● YOUR INSTRUCTIONS: Set down exactly, from the records below, the line with "def targetOpen (t" through the line with "R75, R174). -/", and nothing else.

● GIVEN RECORDS:
──────

-- ==== Sys2Proof/Machine/Ops.lean ====
section
/-! DEFINITION. The named operations that the blocks share: credits going back, in-flight counts, reply entries leaving WAITING
and becoming FREE, slots becoming FREE, and order entries being answered. -/

namespace Sys2Proof.Machine

/-- The ports are enabled: start-up has ended and neither reset nor loss of supply has come since (R178, R194). -/
def isRunning (s : State) : Bool := s.ctl.phase == .running

/-- The link of a port is UP (R148). -/
def isUp (p : Port) (s : State) : Bool := s.link p == .up

/-- A target is UP and not barred (R24, R38). -/
def targetOpen (t : TargetId) (s : State) : Bool := isUp (.target t) s && !s.ports.barredTarget.get t

/-! ### Credits (R150, R174) -/

/-- `n` REQUEST credits go back to a host in one CREDIT symbol; none is sent for n = 0 (R30, R51, R174). -/
def returnRequestCredits (h : HostId) (n : Nat) (s : State) : State :=
  if n = 0 then s
  else (s.setGrantedRequest h (s.ports.grantedRequest.get h + n)).send (.host h) (.credit .request n)

/-- One ORDER credit goes back to a source (R74, R75, R174). -/
def returnOrderCredit (src : Source) (s : State) : State :=
  (s.setGrantedOrder src (s.ports.grantedOrder.get src + 1)).send src.port (.credit .order 1)

/-- The partner has spent one REQUEST credit (R150). -/
def spendRequestCredit (h : HostId) (s : State) : State :=
  s.setGrantedRequest h (s.ports.grantedRequest.get h - 1)

/-- The partner has spent one ORDER credit (R150). -/
def spendOrderCredit (src : Source) (s : State) : State :=
  s.setGrantedOrder src (s.ports.grantedOrder.get src - 1)

/-- The part sends a packet on a port against one held credit (R150, R174). -/
def sendAgainstCredit (p : Port) (u : WireUnit) (s : State) : State :=
  (s.setHeld p (s.ports.held.get p - 1)).send p u

/-- The head of an ingress queue is taken, and its REQUEST credit goes back (R30). -/
def takeHead (h : HostId) (s : State) : State :=
  returnRequestCredits h 1 (s.setIngress h (s.ingress h).tail)

/-! ### In-flight counts (R21) -/

/-- The count of a window or of the fallback route rises by one. -/
def raiseCount (r : Route) (s : State) : State :=
  match r with
  | .window h => s.setSlot h.slot { s.slot h.slot with count := (s.slot h.slot).count + 1 }
  | .fallback => s.setFallbackCount (s.dir.fallbackCount + 1)

/-- The count of a window or of the fallback route falls by one. -/
def lowerCount (r : Route) (s : State) : State :=
  match r with
  | .window h => s.setSlot h.slot { s.slot h.slot with count := (s.slot h.slot).count - 1 }
  | .fallback => s.setFallbackCount (s.dir.fallbackCount - 1)

/-- The departure of an egress packet lowers the count that a POST names; a FETCH names none (R21, R151). -/
def lowerCountOf (pkt : EgressPacket) (s : State) : State :=
  match pkt with
  | .post r _ _ _ => lowerCount r s
  | .fetch _ _ _ _ => s

/-- A packet enters the tail of an egress queue (R151). -/
def pushEgress (t : TargetId) (pkt : EgressPacket) (s : State) : State :=
  s.setEgress t (s.egress t ++ [pkt])

/-! ### Reply entries -/

def Entry.isFree (e : Entry) : Bool := e.state == .free

/-- An entry becomes FREE: its epoch advances by one modulo 64 and its other fields become absent (R55, R65). -/
def freeEntry (i : Fin Config.replyEntries) (s : State) : State :=
  s.setEntry i ⟨(s.entry i).epoch + 1, .free⟩

/-- The packet is the FETCH of an entry (R55, R56). -/
def isFetchOf (i : Fin Config.replyEntries) : EgressPacket → Bool
  | .fetch j _ _ _ => j == i
  | .post _ _ _ _ => false

/-- The FETCH of an entry is removed from its egress queue if it is still there; the others keep their order (R56). -/
def removeFetch (t : TargetId) (i : Fin Config.replyEntries) (s : State) : State :=
  s.setEgress t ((s.egress t).filter fun pkt => !isFetchOf i pkt)

/-- An entry becomes ANSWERED and its REPLY enters the host's return queue (R44, R61, R66). -/
def answerEntry (i : Fin Config.replyEntries) (a : Answered) (s : State) : State :=
  pushReturn (.host a.host) (.reply i a.tag a.status a.data) (s.setEntry i { s.entry i with state := .answered a })

/-- A WAITING entry leaves WAITING with a reply: its timer stops, its FETCH leaves the egress queue, its count falls, and it
becomes ANSWERED, or FREE if it is an orphan (R61, R68). An entry that is not WAITING is passed over. -/
def leaveWaiting (i : Fin Config.replyEntries) (status : Status) (data : List Byte) (s : State) : State :=
  match (s.entry i).state with
  | .waiting w =>
    let s := lowerCount w.route (removeFetch w.target i s)
    if w.orphan then freeEntry i s
    else answerEntry i ⟨w.host, w.tag, w.session, some (w.route, w.target), status, data⟩ s
  | _ => s

/-- Every WAITING entry that a test picks leaves WAITING with one status and no data, in increasing index order (R63, R64). -/
def leaveWaitingAll (picks : Waiting → Bool) (status : Status) (s : State) : State :=
  (List.finRange Config.replyEntries).foldl
    (fun s i =>
      match (s.entry i).state with
      | .waiting w => if picks w then leaveWaiting i status [] s else s
      | _ => s) s

/-- The POSTs that a test picks are removed from one egress queue, each lowering its count; the others keep their order
(R126, R157, R159). -/
def removePosts (picks : EgressPacket → Bool) (t : TargetId) (s : State) : State :=
  ((s.egress t).filter picks).foldl (fun s pkt => lowerCountOf pkt s)
    (s.setEgress t ((s.egress t).filter fun pkt => !picks pkt))

/-! ### Slots and chains -/

def ExtRecord.kind : ExtRecord → ExtKind
  | .translate _ => .translate
  | .guard _ => .guard
  | .mirror _ => .mirror

/-- A slot becomes FREE: its chain records go back to the pool, its fields become absent and its generation advances (R16). -/
def freeSlot (i : Fin Config.slots) (s : State) : State :=
  match (s.slot i).window with
  | some w =>
    (s.setSlot i { s.slot i with generation := (s.slot i).generation + 1, window := none }).setPoolFree
      (s.dir.poolFree + w.chain.length)
  | none => s

/-- The fields of a window change; its slot keeps generation and count. -/
def setWindow (i : Fin Config.slots) (w : Window) (s : State) : State :=
  s.setSlot i { s.slot i with window := some w }

/-- A MODIFY's supplied fields take their new values together (R94, R123). -/
def applyModify (f : ModifyFields) (w : Window) : Window :=
  { w with
    base := f.base.getD w.base
    limit := f.limit.getD w.limit
    target := f.target.getD w.target
    access := f.access.getD w.access
    users := f.users.getD w.users }

/-- The record of a kind leaves a chain and the others close up (R103, R114). -/
def dropKind (k : ExtKind) (chain : List ExtRecord) : List ExtRecord := chain.filter fun r => r.kind != k

/-- A change takes effect on a window: fields, appended record, or removed record, which goes back to the pool
(R13, R112, R114, R123). The window's state is left to the caller. -/
def applyChange (i : Fin Config.slots) (c : PendingChange) (w : Window) (s : State) : State :=
  match c with
  | .modify f => setWindow i (applyModify f w) s
  | .attach r => setWindow i { w with chain := w.chain ++ [r] } s
  | .detach k =>
    (setWindow i { w with chain := dropKind k w.chain } s).setPoolFree
      (s.dir.poolFree + (w.chain.length - (dropKind k w.chain).length))

/-! ### Order entries -/

/-- The first entry that a test picks is replaced. -/
def updateFirst {α : Type} (picks : α → Bool) (f : α → α) : List α → List α
  | [] => []
  | x :: xs => if picks x then f x :: xs else x :: updateFirst picks f xs

def isQueued (e : OrderEntry) : Bool := e.state == .queued

def isTakenFor (i : Fin Config.slots) (e : OrderEntry) : Bool := e.state == .taken i

/-- The entry whose ORDER_REPLY carries a sequence number (R74, R75). -/
def isAnsweredAs (q : Byte) (e : OrderEntry) : Bool := e.state == .answered && !e.silent && e.sequence == q

/-- Places an order queue has in use; silent entries take none (R76). -/
def placesUsed (q : List OrderEntry) : Nat := q.countP fun e => !e.silent

/-- The oldest QUEUED entry of a source is answered: it becomes ANSWERED and its ORDER_REPLY enters the return queue
(R79, R80). -/
def answerOrder (src : Source) (e : OrderEntry) (status : Status) (results : List Byte) (s : State) : State :=
  pushReturn src (.orderReply e.sequence e.code status results)
    (s.setOrders src (updateFirst isQueued (fun e => { e with state := .answered }) (s.orders src)))

/-- The oldest QUEUED entry of a source becomes TAKEN for the drain of a window (R79, R119). -/
def takeOrder (src : Source) (i : Fin Config.slots) (s : State) : State :=
  s.setOrders src (updateFirst isQueued (fun e => { e with state := .taken i }) (s.orders src))

/-- The drain of a window has ended: its TAKEN entry becomes ANSWERED with its reply queued, or is removed if it is silent
(R79, R122, R125). -/
def closeOrder (src : Source) (i : Fin Config.slots) (status : Status) (s : State) : State :=
  match (s.orders src).find? (isTakenFor i) with
  | some e =>
    if e.silent then s.setOrders src ((s.orders src).eraseP (isTakenFor i))
    else
      pushReturn src (.orderReply e.sequence e.code status [])
        (s.setOrders src (updateFirst (isTakenFor i) (fun e => { e with state := .answered }) (s.orders src)))
  | none => s

end Sys2Proof.Machine
end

──────

● REPLY:
def targetOpen (t : TargetId) (s : State) : Bool := isUp (.target t) s && !s.ports.barredTarget.get t

/-! ### Credits (R150, R174) -/

/-- `n` REQUEST credits go back to a host in one CREDIT symbol; none is sent for n = 0 (R30, R51, R174). -/
def returnRequestCredits (h : HostId) (n : Nat) (s : State) : State :=
  if n = 0 then s
  else (s.setGrantedRequest h (s.ports.grantedRequest.get h + n)).send (.host h) (.credit .request n)

/-- One ORDER credit goes back to a source (R74, R75, R174). -/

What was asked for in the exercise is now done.